Sunday, July 6, 2008

Review: In the Company of Ogres

In the Company of Ogres is the second book I've read by A. Lee Martinez, and I was just as impressed by this one as I was by the first (Gil's All Fright Diner). Where Gil's All Fright Diner brought humor to the all-too-serious world of zombies and werewolves, In the Company of Ogres fuses funny and fantasy fantastically. (For those of you who don't know, alliteration makes any review better.)

The story follows Never Dead Ned, a hapless soldier-turned-accountant who just can't seem to stay dead. Through a bunch of twists and turns, it becomes apparent that the fate of the world rests on Ned's shoulders, which isn't very comforting to the world. The book includes a whole cast of unique characters, all well-developed and interesting. There's a talking raven, a seductive fish-woman, a two-headed ogre, and a blind oracle who hears the future. And of course there's the evil demon emperor, the most powerful creature in the universe, who stands about a foot and a half tall.

If I were a better writer, I would probably say something like, "Martinez's prose winds slowly and elegantly across the page, like a majestic, well-fed python." But since I'm not, I'm just gonna say he writes very well, and his use of humor comes across as genuine and unforced. In the Company of Ogres is comparable to some of the best books by genre masters Douglas Adams and Terry Pratchett (though not quite at the level of The Hitchhiker's Guide to the Galaxy).

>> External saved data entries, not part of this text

/-- Move the bytes of one row of a transfer between the node range and the window (R208–R211). -/
def moveRow (s : State) (img cell : Nat) (w : Win) (e : StageEnt) (addr j : Nat) : State :=
  let word := w.base * 16 + j * (e.rowlen / 16)
  match imageOf s img with
  | none => s
  | some x =>
    if w.dir = 0 then
      let r := rdW s addr e.rowlen
      let lost (i : Nat) : Bool := r.2.timeout && nrSilent r.1 (addr + 16 * i) 16
      let p (i : Nat) : Bool := lost i || r.2.pois.contains i
      let n := ((List.range (e.rowlen / 16)).filter p).length
      setImage (bumpBy r.1 Reg.intPoisonCarried n) img (x.modCell cell (fun c => c.both (fun k => putWords k word r.2.bytes p)))
    else
      match mget x.cells cell with
      | none => s
      | some c =>
        let ws := (List.range (e.rowlen / 16)).map (fun i => c.base.word (word + i))
        let pois := (List.range ws.length).filter (fun i => decide ((ws.getD i swordZero).cls ≥ 2))
        let s := countHits s cell (sramRead c.base word ws.length).hits
        (nrWrite (tapOut (bumpBy s Reg.intPoisonCarried pois.length) (cell / 16) (ws.map (·.data))) addr (ws.flatMap (·.data)) pois).1

/-- Move a transfer's bytes (R208). -/
def moveXfer (s : State) (img : Nat) (t : Xfer) : State :=
  match imageOf s img with
  | none => s
  | some x =>
    match mget x.cells t.cell, xferAt (x.staging.filter (fun e => e.cell = t.cell && e.win = t.win)) t.num, x.run with
    | some c, some (e, n), some r =>
      (List.range e.rows).foldl (fun s j =>
        let a : Int := (r.base + e.addr + j * e.stride : Nat) + (n : Int) * e.astep
        moveRow s img t.cell (c.base.win t.win) e a.toNat j) s
    | _, _, _ => s

/-- Replace a window of a cell's state. -/
def Core.setWin (c : Core) (w : Nat) (f : Win → Win) : Core := { c with wins := modAt c.wins w f }

/-- The rows of node-range bytes that transfer `n` of a window moves (R208): first byte and length. -/
def xferRows (x : Image) (r : Run) (cell win n : Nat) : List (Nat × Nat) :=
  match xferAt (x.staging.filter (fun e => e.cell = cell && e.win = win)) n with
  | some (e, i) => (List.range e.rows).map (fun j =>
      (((r.base + e.addr + j * e.stride : Nat) + (i : Int) * e.astep : Int).toNat, e.rowlen))
  | none => []

/-- The outbound windows that the image hands back in issue cycle 0, by the first bundle of their cells (R225, R250). -/
def givenFirst (x : Image) : List (Nat × Nat) :=
  x.cells.filterMap (fun c =>
    let b := c.2.bundle c.2.entry
    let w := bits (slotX b) 0 2
    if bEn b 1 && bits (slotX b) 21 3 = 0 && bits (slotX b) 17 4 = 2 && (c.2.base.win w).dir = 1 then some (c.1, w) else none)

In the Company of Ogres is available as a trade paperback from Barnes & Noble, Amazon, and probably a bunch of other places. The book is 326 pages and retails for $6.99. It also includes a short preview of Martinez's new novel, A Nameless Witch.


Charles Gramlich said...

Humor by itself is very hard to do, and to mix it with horror is doubly tough. I'm always careful of such works but this sounds pretty interesting so I'll give it a good look see.

Greg Schwartz said...


I think you'll like it. Of the two books, I thought Gil's All Fright Diner was funnier and better written, but both books are definitely worth reading.

There was a magazine that folded a year or two ago called Dark Jesters which published humorous horror stories. I thought it had some potential, but it went under pretty quickly.

Enjoy the book!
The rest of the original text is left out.